/-- A descriptor doorbell (R228, R229). -/
def State.doorbell (s0 : State) (w : Who) (x v : Nat) : State :=
  let a : PcAttr := { priv := some w.priv, master := some w.master, addr := some (4096 * x) }
  let r := s0.dbReason x v
  if r ≠ 0 then (s0.pcEvent 348 a).dbRefuse x r (bits v 16 7) false
  else
    let s := (s0.dbCount w true (4096 * x)).pcEvent 347 a
    match s.poolQ x (bits v 16 6) (bitN v 22 == 1) with
    | none => s.okay 0
    | some k =>
      let q := s.q k
      if q.pi = v % 2 ^ 16 then s.okay 0 else (s.setQ k { q with pi := v % 2 ^ 16, noRx := false }).okay 0

/-- The first failing check of an event consumer word (R228). -/
def State.evcReason (s : State) (x v : Nat) : Nat :=
  if v / 2 ^ 16 ≠ 0 then 1
  else if (s.ctx x).state ≠ cACTIVE then 2
  else match (s.ctx x).evr with
    | none => 3
    | some r => if 2 ^ (r.log2 + 1) ≤ v then 4 else if 2 ^ r.log2 < occ r.log2 r.pi v then 5 else 0

/-- An event consumer word (R228, R229). -/
def State.evConsume (s : State) (w : Who) (x v : Nat) : State :=
  let r := s.evcReason x v
  if r ≠ 0 then s.dbRefuseOther x r true
  else
    let s := s.dbCount w true (4096 * x + 8)
    match (s.ctx x).evr with
    | some e => (s.setCtx x { s.ctx x with evr := some { e with ci := v } }).okay 0
    | none => s.okay 0

/-- The value of a 64-bit write, or of a 32-bit write of the low half (R226). -/
def dbValue (wide : Bool) (v : BitVec 64) : Nat := if wide then v.toNat else v.toNat % 2 ^ 32

/-- A write of context `x`'s doorbell (R228). -/
def execDoorbellWrite (w : Who) (x : Fin 4096) (wide : Bool) (v : BitVec 64) (s : State) : Host.Outcome State Fault Refusal :=
  .next (if s.servesDoorbell w (4096 * x) 4 then s.doorbell w x (dbValue wide v) else s.declined)

/-- A write of context `x`'s event consumer word (R228). -/
def execEventConsumerWrite (w : Who) (x : Fin 4096) (wide : Bool) (v : BitVec 64) (s : State) : Host.Outcome State Fault Refusal :=
  .next (if s.servesDoorbell w (4096 * x + 8) 4 then s.evConsume w x (dbValue wide v) else s.declined)

/-! ## Fetching descriptors (R231 to R235, R238) -/

/-- Bytes of an entry of pool queue `k`'s ring. -/
def entrySize (k : Nat) : Nat := if k < 32768 then 32 else 16

/-- Entries of the queue in the store (R231): transmit descriptors whose fetch is not issued, receive buffers no frame has taken. -/
def State.inStore (s : State) (k : Nat) : Nat :=
  if k < 32768 then ((s.q k).order.filter (fun id => match s.txf id with
    | some f => f.stage == .accepted
    | none => false)).length
  else (s.q k).bufs.length

/-- Entries the store of one kind holds or expects (R231). -/
def State.storeUsed (s : State) (rx : Bool) : Nat :=
  (s.qs.filter (fun e => decide (32768 ≤ e.1) == rx)).foldl (fun n e => n + s.inStore e.1 + e.2.reading) 0
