/-- A write of `HR_CMD_CFG` (R249, R256): `LOG2` changes only while the ring is off. -/
def State.cmdCfg (s : State) (v : Nat) : State :=
  let on := s.is HR_CMD_CFG_EN
  let s := if !on then s.wr HR_CMD_CFG_LOG2 (bits v 8 4) else if bits v 8 4 = s.rd HR_CMD_CFG_LOG2 then s else s.hrReject
  if bitN v 0 = 1 then
    (if on then s
     else ({ (s.raise HR_CMD_CFG_EN).wr HR_CMD_STAT_CI 0 with ring := { s.ring with cpi := 0 } } : State).cmdFetch)
  else ((s.wr HR_CMD_CFG_EN 0).wr HR_CMD_STAT_HALTED 0).forgetCmdRead

/-- A write of `HR_CMD_CFG` (R249). -/
def execCmdEnableWrite (w : Who) (v : Word) (s : State) : Host.Outcome State Fault Refusal :=
  .next (s.guardWrite w 0x100010 (·.cmdCfg v.toNat))

/-- A write of `HR_CMD_PI` (R249). -/
def State.cmdPi (s : State) (v : Nat) : State :=
  let pi := v % 2 ^ 16
  let n := s.cmdLog2
  if 2 ^ (n + 1) ≤ pi ∨ 2 ^ n < occ n pi (s.rd HR_CMD_STAT_CI) then s.hrReject else (s.wr HR_CMD_PI_PI pi).cmdFetch

/-- A write of `HR_CMD_PI` (R249). -/
def execCmdPiWrite (w : Who) (v : Word) (s : State) : Host.Outcome State Fault Refusal :=
  .next (s.guardWrite w 0x100014 (·.cmdPi v.toNat))

/-- The ring halts (R256). -/
def State.cmdHalt (s : State) : State := (s.raise HR_CMD_STAT_HALTED).raise HR_EVT_CMD_HALT

/-- A command read has answered (R256). -/
def execCommandReadResponse (s : State) : Host.Outcome State Fault Refusal :=
  .next (match s.response .cmdRead with
    | none => s
    | some (d, s) =>
      if d.a ≠ 0 then s
      else
        let s : State := { s with ring := { s.ring with reading := false } }
        if d.resp ≠ .okay then s.cmdHalt
        else ({ s with ring := { s.ring with heads := [d.data] } } : State).cmdUnknown)

/-- A command completion has answered (R256). -/
def execCommandCompletionResponse (s : State) : Host.Outcome State Fault Refusal :=
  .next (match s.response .cmdCmpl with
    | none => s
    | some (d, s) => if d.resp = .okay then s.raise HR_EVT_CMD_DONE else s.cmdHalt)

/-- Register writes of the ring engine. -/
def State.hrWrite (s : State) (off v : Nat) : State :=
  if off < 0x100010 then (if s.is HR_CMD_CFG_EN then s.hrReject else s.writePlain off v)
  else if off = 0x100010 then s.cmdCfg v
  else if off = 0x100014 then s.cmdPi v
  else s.writePlain off v

/-! ## The context's shade set (R262 to R264) -/

/-- A write refused because the selected context's set is locked. -/
def State.cxReject (s : State) (x : Nat) : State := (s.bump (CX_COMMIT_REJ x)).raise CX_EVT_SHADE_REJ

/-- A commit of the selected context's set. -/
def State.cxCommit (s : State) : State :=
  let x := s.rd CX_SEL_CTX
  if s.is (CX_COMMIT_LOCKED x) then s.cxReject x
  else (s.raise (CX_COMMIT_LOCKED x)).setCtx x { s.ctx x with commitAt := s.tm.cyc }

/-- A write of `CX_COMMIT` (R262). -/
def execCxCommit (w : Who) (s : State) : Host.Outcome State Fault Refusal := .next (s.guardWrite w 0x101010 (·.cxCommit))

/-- Register writes of the contexts. -/
def State.cxWrite (s : State) (off v : Nat) : State :=
  let x := s.rd CX_SEL_CTX
  if off = 0x101008 ∨ off = 0x10100C then (if s.is (CX_COMMIT_LOCKED x) then s.cxReject x else s.writePlain off v)
  else if off = 0x101010 then (if bitN v 0 = 1 then s.cxCommit else s)
  else s.writePlain off v

/-- The set of context `x` hands over at a latched cut that fell in core cycle `b` (R262 to R264, R279): a commit of that cycle or a later one
waits for the next. -/
def State.cxHandOver (s : State) (x b : Nat) : State :=
  if !s.is (CX_COMMIT_LOCKED x) || decide (b ≤ (s.ctx x).commitAt) then s
  else
    let g := (s.rd (CX_COMMIT_GEN x) + 1) % 256
    let s := (s.wr (CX_COMMIT_GEN x) g).wr (CX_COMMIT_LOCKED x) 0
    let s := s.setCtx x { s.ctx x with
      owner := s.rd (CX_OWNER_OWNER x), groups := s.rd (CX_PARAM_PC_GROUPS x), evState := s.is (CX_PARAM_EV_STATE x) }
    if (s.ctx x).evState && (s.ctx x).state != cFREE then s.ctxEvent x 12 sOK g 0 else s

end Sys2Proof.Machine
end

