/-- The parts of the state that a command may change; every other part stays as it is. A register access through the setup port
changes the port's answer, a request to the surroundings the external ports, a step that waits for an instant the time base. The
resets (R47, R409, R423) may change every part. -/
def touched : Instr → Part → Bool
  | .registerWrite _ _ _ _ _ | .mdDataResponse _ =>
    ([.regs, .cc, .chs, .ctxs, .cu, .fab, .fb, .free, .frs, .gfps, .grps, .hub, .kw, .lanes, .latch, .led, .md, .meters, .ny, .pairs, .pw, .qs, .ring, .rxs, .shaps, .sp, .spares, .sram, .sv, .sys, .tbl, .tm, .transit, .txs].contains ·)
  | .rcRead _ _ _ _ _ | .lowWordRead _ _ =>
    ([.regs, .cc, .fab, .free, .hub, .kw, .latch, .sp, .sv, .transit].contains ·)
  | .aonRstNFall | .blkRstNFall | .pwGoodFall | .exitPowerRestored _ | .brownOut | .powerRemoved => fun _ => true
  | .resetRelease _ =>
    ([.regs, .chs, .cu, .fab, .fb, .free, .frs, .gfps, .grps, .hub, .kw, .lanes, .led, .ny, .pairs, .qs, .rxs, .sp, .spares, .sram, .sys, .tm, .txs].contains ·)
  | .firmwareRunning => ([.regs, .fab].contains ·)
  | .sdReload _ => ([.regs, .cu, .fab, .sp].contains ·)
  | .sdFetchResponse =>
    ([.regs, .chs, .cu, .fab, .fb, .free, .frs, .gfps, .grps, .hub, .lanes, .led, .ny, .pairs, .qs, .rxs, .sp, .spares, .sys, .tm, .txs].contains ·)
  | .bringupComplete => ([.regs, .sys].contains ·)
  | .bringupTimeout => ([.regs, .fab, .free, .ny, .tm].contains ·)
  | .bringupSliceTimeout _ =>
    ([.regs, .chs, .fb, .free, .frs, .gfps, .grps, .ny, .pairs, .rxs, .sys, .tm, .txs].contains ·)
  | .heartbeatMark => ([.regs, .fab, .sys, .tm].contains ·)
  | .heartbeatDeferredWrite => ([.fab, .sys].contains ·)
  | .heartbeatWriteResponse => ([.regs, .fab, .sp, .sys].contains ·)
  | .islandClockStop _ => ([.regs, .chs, .rxs, .sys, .tm].contains ·)
  | .fabricBeatReceived _ _ | .notifyMessageResponse | .commandCompletionResponse | .ccWordWrite _ _ _ _
  | .lgCiWrite _ _ | .tmIncrWrite _ _ | .timeCaptureRead _ | .logPersistWrite _ _ | .logSeqWrite _ _ =>
    ([.regs, .fab, .sp].contains ·)
  | .fabricRequestTimeout _ _ | .tableReadTimeout _ _ => ([.regs, .fab, .tm].contains ·)
  | .rxLaneWord _ _ =>
    ([.regs, .chs, .fb, .frs, .gfps, .grps, .lanes, .ny, .pairs, .rxs, .spares, .sys, .txs].contains ·)
  | .txLaneWord _ _ => ([.regs, .frs, .lanes].contains ·)
  | .laneUp _ => ([.regs, .chs, .fb, .frs, .gfps, .grps, .lanes, .pairs, .rxs, .sys, .tm, .txs].contains ·)
  | .laneDown _ _ _ _ _ =>
    ([.regs, .chs, .fb, .frs, .gfps, .grps, .lanes, .pairs, .rxs, .spares, .sys, .txs].contains ·)
  | .portCfgWrite _ _ _ | .chanCfgWrite _ _ _ =>
    ([.regs, .chs, .fab, .fb, .free, .frs, .gfps, .grps, .led, .pairs, .qs, .rxs, .sp, .sys, .txs].contains ·)
  | .alignmentLock _ _ | .alignmentLost _ | .rxFaultSequence _ _ _ => ([.regs, .chs].contains ·)
  | .linkUp _ | .gfpLinkUp _ | .ppsEdge | .ppsLossTimeout | .todMessage _ | .aonPeriodMeasured _ =>
    ([.regs, .tm].contains ·)
  | .lnSubstitute _ _ _ | .txRelease _ _ _ | .lnRestore _ _ _ | .spareAbort _ _ _ =>
    ([.regs, .chs, .fab, .fb, .frs, .gfps, .grps, .lanes, .pairs, .rxs, .sp, .spares, .sys, .txs].contains ·)
  | .spareMatch _ _ => ([.regs, .spares].contains ·)
  | .spareConfirmDone _ | .rngOkReturn | .scrubUncorrectableWord _ => ([.regs].contains ·)
  | .spareMatchTimeout _ =>
    ([.regs, .chs, .fb, .frs, .gfps, .grps, .lanes, .pairs, .rxs, .spares, .sys, .tm, .txs].contains ·)
  | .spareSwitch _ =>
    ([.regs, .chs, .fb, .free, .frs, .gfps, .grps, .lanes, .pairs, .rxs, .spares, .sys, .txs].contains ·)
  | .riltorHeaderCheck _ _ _ _ =>
    ([.regs, .cc, .chs, .fb, .frs, .gfps, .grps, .ny, .ohs, .pairs, .rxs, .sys, .txs].contains ·)
  | .rehunt _ _ | .groupEnable _ _ _ _ _ | .groupDisable _ _ =>
    ([.regs, .chs, .fab, .fb, .frs, .gfps, .grps, .pairs, .rxs, .sp, .sys, .txs].contains ·)
  | .txRiltorFrame _ => ([.regs, .chs, .fb, .free, .frs, .gfps, .grps, .led, .ohs, .qs, .sys, .txs].contains ·)
  | .gfpCoreHeader _ => ([.regs, .chs, .fb, .gfps, .pairs, .rxs, .sys, .txs].contains ·)
  | .gfpFrameReceived _ => ([.regs, .gfps].contains ·)
  | .groupSegment _ => ([.regs, .chs, .fb, .frs, .gfps, .grps, .pairs, .rxs, .sys, .txs].contains ·)
  | .pairEnable _ _ _ | .pairCmdNone _ _ | .pairCmdLo _ _ | .pairCmdFs _ _ | .pairCmdMsProtect _ _
  | .pairCmdMsWorking _ _ | .pairCmdExer _ _ => ([.regs, .fab, .pairs, .sp].contains ·)
  | .hingeCopyArrival _ => ([.regs, .chs, .fb, .pairs, .rxs, .sys, .txs].contains ·)
  | .hingeWaitExpiry _ => ([.regs, .chs, .fb, .pairs, .rxs, .sys, .tm, .txs].contains ·)
  | .holdoffExpiry _ _ | .wtrExpiry _ => ([.regs, .pairs, .tm].contains ·)
  | .secondBoundary => ([.regs, .chs, .fb, .frs, .grps, .ny, .pairs, .rxs, .sys, .tm, .txs].contains ·)
  | .ohTxWord _ => ([.regs, .cu, .ohs, .tm].contains ·)
  | .ohRxWord _ _ _ => ([.regs, .cu, .ohs].contains ·)
  | .mcCommit _ _ _ | .fcModeWrite _ _ _ | .tgCommit _ _ => ([.regs, .chs, .fab, .sp].contains ·)
  | .rxFrame _ _ _ _ _ =>
    ([.regs, .chs, .fab, .fb, .frs, .gfps, .grps, .hub, .lanes, .nextFr, .pairs, .pw, .rxs, .sys, .txs].contains ·)
  | .lookupRequest _ => ([.regs, .fab, .rxs, .tbl].contains ·)
  | .tableReadResponse | .clInsert _ | .clDelete _ | .clModify _ | .clQuery _ | .updateWriteResponse =>
    ([.regs, .fab, .ny, .ring, .sp, .sv, .tbl].contains ·)
  | .lookupDeadline _ => ([.regs, .tbl, .tm].contains ·)
  | .verdictReturn _ => ([.regs, .rxs, .sys, .tbl].contains ·)
  | .rxFrameRelease _ _ => ([.regs, .chs, .rxs, .sv, .sys, .txs].contains ·)
  | .rxFrameEntry _ => ([.regs, .cc, .chs, .fb, .free, .led, .meters, .ring, .rxs, .sys, .txs].contains ·)
  | .rxDescriptorTake _ => ([.regs, .chs, .ctxs, .fab, .fb, .free, .led, .qs, .rxs, .sys, .txs].contains ·)
  | .rxDataWriteResponse => ([.regs, .chs, .ctxs, .fab, .fb, .rxs, .sp, .sys, .txs].contains ·)
  | .rxCompletionWrite _ => ([.regs, .chs, .fab, .fb, .free, .led, .meters, .qs, .ring, .rxs, .sys, .txs].contains ·)
  | .completionWriteResponse => ([.regs, .ctxs, .fab, .free, .led, .qs, .rxs, .sp, .txs].contains ·)
  | .doorbellWrite _ _ _ _ => ([.regs, .qs, .sp].contains ·)
  | .eventConsumerWrite _ _ _ _ => ([.regs, .ctxs, .free, .sp].contains ·)
  | .descriptorReadIssue => ([.fab, .qs, .ring].contains ·)
  | .descriptorReadResponse =>
    ([.regs, .chs, .ctxs, .fab, .fb, .free, .led, .nextFr, .qs, .ring, .sp, .sys, .txs].contains ·)
  | .dataFetchIssue => ([.regs, .chs, .fab, .fb, .sys, .txs].contains ·)
  | .dataFetchResponse => ([.regs, .chs, .fab, .fb, .free, .led, .nodes, .qs, .sp, .sys, .txs].contains ·)
  | .dispatch _ _ _ => ([.regs, .chs, .grps, .nextFr, .nodes, .pairs, .shaps, .sys, .txs, .vtime].contains ·)
  | .txFrameInStaging _ | .txFrameEnd _ => ([.regs, .chs, .fb, .free, .led, .qs, .sys, .txs].contains ·)
  | .txFrameStart _ _ => ([.regs, .chs, .fb, .free, .gfps, .grps, .led, .qs, .sv, .sys, .tm, .txs].contains ·)
  | .txCompletionWrite _ => ([.regs, .chs, .fab, .qs, .sys, .txs].contains ·)
  | .pauseTimerExpiry _ _ | .pauseRefreshTimer _ | .pauseWatchdog _ _ | .watchdogHoldoffEnd _ _ | .starveTimer _ _ =>
    ([.regs, .chs, .tm].contains ·)
  | .clEnable _ _ | .clClear _ _ => ([.regs, .fab, .sp, .sv, .tbl].contains ·)
  | .clClearDone => ([.regs, .tbl].contains ·)
  | .stashMigrate | .epInsert | .epDelete | .epModify | .epQuery => ([.regs, .fab, .ny, .ring, .sv, .tbl].contains ·)
  | .mtWrite _ _ | .mtRead _ => ([.regs, .fab, .meters, .sp].contains ·)
  | .refillInstant => ([.regs, .fab, .nodes, .qs, .ring, .shaps, .tm].contains ·)
  | .scCommit _ => ([.regs, .fab, .ring, .shaps, .sp].contains ·)
  | .scRead _ => ([.regs, .fab, .shaps, .sp, .tbl].contains ·)
  | .guardWindowEnd _ | .tgTakeover _ => ([.regs, .chs, .fb, .free, .led, .qs, .sys, .tm, .txs].contains ·)
  | .gateEntryChange _ _ | .evacDrainTimeout => ([.regs, .chs, .fb, .free, .led, .qs, .sv, .sys, .tm, .txs].contains ·)
  | .queueStopped _ _ => ([.regs, .ctxs, .fab, .free, .qs, .ring].contains ·)
  | .notifyModTimer _ _ => ([.regs, .ctxs, .fab, .tm].contains ·)
  | .cmdEnableWrite _ _ | .cmdPiWrite _ _ | .commandReadResponse | .imageWriteResponse =>
    ([.regs, .fab, .ring, .sp].contains ·)
  | .cmdNop => ([.regs, .fab, .ring].contains ·)
  | .ctxCreate => ([.regs, .ctxs, .fab, .qs, .ring, .shaps].contains ·)
  | .ctxDestroy => ([.regs, .ctxs, .fab, .led, .qs, .ring, .shaps].contains ·)
  | .ctxReset => ([.regs, .chs, .ctxs, .fab, .fb, .free, .led, .nodes, .qs, .ring, .rxs, .sys, .txs].contains ·)
  | .ctxFreeze => ([.regs, .ctxs, .fab, .qs, .ring, .txs].contains ·)
  | .ctxSave | .ctxRestore => ([.regs, .cu, .fab, .ring].contains ·)
  | .ctxResume | .resetEnd _ => ([.regs, .ctxs, .fab, .free, .ring].contains ·)
  | .dirtyStart | .dirtyStop | .evqSetup | .evqTeardown | .vecSet => ([.regs, .ctxs, .fab, .ring].contains ·)
  | .txqSetup | .rxqSetup | .qStop | .qRestart | .qTeardown => ([.regs, .fab, .qs, .ring].contains ·)
  | .shaperSet => ([.regs, .fab, .ring, .shaps].contains ·)
  | .drainTimeout _ => ([.regs, .chs, .ctxs, .fab, .fb, .free, .led, .nodes, .qs, .rxs, .sys, .tm, .txs].contains ·)
  | .freezeEnd _ => ([.regs, .ctxs, .fab, .qs, .ring].contains ·)
  | .freezeTimeout _ => ([.regs, .ctxs, .fab, .free, .ring, .tm].contains ·)
  | .imageReadResponse => ([.regs, .ctxs, .cu, .fab, .free, .qs, .ring, .shaps, .sp].contains ·)
  | .dirtyMarkResponse => ([.regs, .ctxs, .fab, .free, .ring, .sp].contains ·)
  | .cxCommit _ => ([.regs, .ctxs, .fab, .sp].contains ·)
  | .ccClaim _ _ | .ccCommit _ _ _ | .ccDone _ _ _ | .ccRelease _ _ _ | .ccBreak _ _ | .tbAcq _ _ | .tbRel _ _ _
  | .tbForce _ _ | .tbUnwant _ _ => ([.regs, .cc, .fab, .sp].contains ·)
  | .leaseExpiry _ | .wantExpiry _ => ([.regs, .cc, .tm].contains ·)
  | .haltInputChange _ _ => ([.cc].contains ·)
  | .cycleWalk => ([.regs, .cc].contains ·)
  | .cutInstant =>
    ([.regs, .chs, .ctxs, .fab, .fb, .free, .frs, .gfps, .grps, .lanes, .led, .pairs, .pw, .rxs, .sys, .tm, .txs].contains ·)
  | .cutMarker _ => ([.regs, .free, .led, .ny].contains ·)
  | .cutWindowTimeout => ([.regs, .free, .led, .ny, .tm].contains ·)
  | .ledgerRecordWrite => ([.regs, .cu, .fab, .led].contains ·)
  | .ledgerRecordResponse => ([.regs, .fab, .led, .ny, .sp].contains ·)
  | .lgRingEnable _ _ => ([.regs, .fab, .led, .sp].contains ·)
  | .contextClose _ => ([.regs, .ctxs, .fab, .led, .ring].contains ·)
  | .tmSet _ | .tmOffset _ | .tmRelock _ => ([.regs, .fab, .sp, .tm].contains ·)
  | .realignmentBoundary =>
    ([.regs, .chs, .ctxs, .fab, .fb, .free, .frs, .gfps, .grps, .lanes, .led, .ny, .pairs, .pw, .rxs, .sys, .tm, .txs].contains ·)
  | .sourceLevelChange _ => ([.regs, .fab, .hub, .ny].contains ·)
  | .hbSwSet _ _ | .hbComplete _ _ _ => ([.regs, .fab, .hub, .ny, .sp].contains ·)
  | .hbClaim _ _ _ | .hbSrcCfgWrite _ _ _ | .hbDisableWrite _ _ => ([.regs, .fab, .hub, .sp].contains ·)
  | .holdoffGroupExpiry _ => ([.regs, .hub, .tm].contains ·)
  | .targetAwakeChange _ _ => ([.hub].contains ·)
  | .redirectTimeout _ => ([.regs, .fb, .hub, .tm].contains ·)
  | .watchWake _ | .wakeSource _ =>
    ([.regs, .chs, .fab, .fb, .frs, .gfps, .grps, .hub, .lanes, .pairs, .pw, .rxs, .sys, .txs].contains ·)
  | .mdStart _ _ | .mdAbort _ _ => ([.regs, .cu, .fab, .latch, .md, .ny, .sp, .transit].contains ·)
  | .mdDescriptorRead _ => ([.regs, .cu, .fab, .md, .ny, .sp].contains ·)
  | .mdWritebackResponse _ => ([.regs, .fab, .md, .ny, .sp, .sram].contains ·)
  | .mdStoppingDone _ => ([.regs, .md, .ny].contains ·)
  | .cuArm _ _ _ | .cuDisarm _ _ => ([.regs, .cu, .fab, .sp, .tm].contains ·)
  | .coreRst _ _ _ _ => ([.regs, .fab, .hub, .kw, .latch, .ny, .sp, .sram, .transit].contains ·)
  | .watchdogExpiry _ _ => ([.regs, .hub, .kw, .latch, .ny, .sram, .tm, .transit].contains ·)
  | .wdtKick _ | .logPostFw _ _ _ | .logPostHost _ _ _ | .pcExportResponse => ([.regs, .fab, .ny, .sp].contains ·)
  | .sramEccError _ _ _ _ _ _ => ([.regs, .hub, .kw, .latch, .md, .ny, .sp, .sram, .transit].contains ·)
  | .machineTimer | .bgDeadlineMiss _ _ => ([.regs, .ny, .tm].contains ·)
  | .thermalUpdate _ =>
    ([.regs, .chs, .fab, .fb, .free, .frs, .gfps, .grps, .lanes, .ny, .pairs, .pw, .rxs, .sys, .txs].contains ·)
  | .droopEpisode _ _ | .logStore | .scrubSweepEnd _ _ => ([.regs, .ny].contains ·)
  | .clockMonitorWindow _ _ _ =>
    ([.regs, .chs, .fab, .fb, .free, .frs, .gfps, .grps, .lanes, .led, .ny, .pairs, .qs, .rxs, .sp, .spares, .sv, .sys, .tm, .txs].contains ·)
  | .pcFreeze _ _ | .pcSnap _ _ | .pcClear _ _ | .pcExport _ _ => ([.regs, .fab, .free, .ny, .sp].contains ·)
  | .storeRead _ _ | .storeProgram _ _ | .storeErase _ | .storeReadStatus _ | .updateGo _ _ | .updateResult _ _ _
  | .kwDinWrite _ _ | .kwDoutRead _ | .keyWrite _ _ _ | .keyZero _ _ | .keyLock _ _ | .fuseProg _ =>
    ([.regs, .fab, .kw, .sp].contains ·)
  | .storeXferDone _ => ([.regs, .cu, .kw, .ny, .sram, .tm].contains ·)
  | .kwStart _ | .kwAbort _ => ([.regs, .cu, .fab, .kw, .sp].contains ·)
  | .keywardBlockDone | .rngFail | .haspReqRise => ([.regs, .cu, .kw].contains ·)
  | .fuseProgDone | .haspGrant | .haspReqFall => ([.regs, .kw].contains ·)
  | .requestA0 _ _ | .requestP1 _ _ | .requestW _ _ | .requestS _ _ | .requestD _ _ =>
    ([.regs, .fab, .pw, .sp].contains ·)
  | .entryRequestsDrained => ([.regs, .fab, .pw].contains ·)
  | .entryTickLatch =>
    ([.regs, .chs, .fab, .fb, .frs, .gfps, .grps, .lanes, .pairs, .pw, .rxs, .spares, .sys, .tm, .txs].contains ·)
  | .pwAckRise =>
    ([.regs, .chs, .fab, .fb, .free, .frs, .gfps, .grps, .hub, .lanes, .led, .ny, .pairs, .pw, .qs, .rxs, .sp, .spares, .sys, .tm, .txs].contains ·)
  | .pwAckTimeout => ([.regs, .pw, .tm].contains ·)
  | .wakeTimer =>
    ([.regs, .chs, .fab, .fb, .frs, .gfps, .grps, .hub, .lanes, .pairs, .pw, .rxs, .sys, .tm, .txs].contains ·)
  | .exitClocksOk =>
    ([.regs, .chs, .fab, .fb, .frs, .gfps, .grps, .lanes, .pairs, .pw, .rxs, .sys, .tbl, .tm, .txs].contains ·)
  | .p1EntryDrained =>
    ([.regs, .chs, .fb, .frs, .gfps, .grps, .lanes, .pairs, .pw, .rxs, .spares, .sys, .tm, .txs].contains ·)
  | .svEvacuate _ _ _ | .svReturn _ _ | .fabSpare _ _ | .fabRestore _ _ | .tblSpare _ _ | .tblRestore _ _
  | .rowRepair _ _ | .sliceTest _ _ | .svAbort _ _ =>
    ([.regs, .chs, .fab, .fb, .free, .frs, .gfps, .grps, .lanes, .led, .meters, .ny, .pairs, .qs, .ring, .rxs, .sp, .spares, .sv, .sys, .tbl, .txs].contains ·)
  | .svCheckpoint _ _ | .evacRxReady | .evacRxSwitch => ([.regs, .sv, .tm].contains ·)
  | .evacCopyDone => ([.regs, .chs, .fab, .sv, .transit].contains ·)
  | .evacDrainDone => ([.sv].contains ·)
  | .evacLockstepCompare _ => ([.regs, .chs, .fab, .sv].contains ·)
  | .fabSpareSwitch | .tblSpareSwitch => ([.regs, .fab, .sv].contains ·)
  | .rowRepairSwitch => ([.regs, .sv].contains ·)
  | .sliceTestDone _ => ([.regs, .fab, .sv, .sys, .tm].contains ·)
  | .coreDebugHalt _ => ([.regs, .cc, .ny].contains ·)
  | .pwIsoRise => ([.regs, .fab, .hub, .sys].contains ·)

==================================================

Task to complete » After locating the line with "def State.hrWrite (s" above, return that line and every later line through the one with "the contexts. -/", word for word and with nothing else.

Solved exercise »
def State.hrWrite (s : State) (off v : Nat) : State :=
  if off < 0x100010 then (if s.is HR_CMD_CFG_EN then s.hrReject else s.writePlain off v)
  else if off = 0x100010 then s.cmdCfg v
  else if off = 0x100014 then s.cmdPi v
  else s.writePlain off v

/-! ## The context's shade set (R262 to R264) -/

/-- A write refused because the selected context's set is locked. -/
def State.cxReject (s : State) (x : Nat) : State := (s.bump (CX_COMMIT_REJ x)).raise CX_EVT_SHADE_REJ

/-- A commit of the selected context's set. -/
def State.cxCommit (s : State) : State :=
  let x := s.rd CX_SEL_CTX
  if s.is (CX_COMMIT_LOCKED x) then s.cxReject x
  else (s.raise (CX_COMMIT_LOCKED x)).setCtx x { s.ctx x with commitAt := s.tm.cyc }

/-- A write of `CX_COMMIT` (R262). -/
def execCxCommit (w : Who) (s : State) : Host.Outcome State Fault Refusal := .next (s.guardWrite w 0x101010 (·.cxCommit))

/-- Register writes of the contexts. -/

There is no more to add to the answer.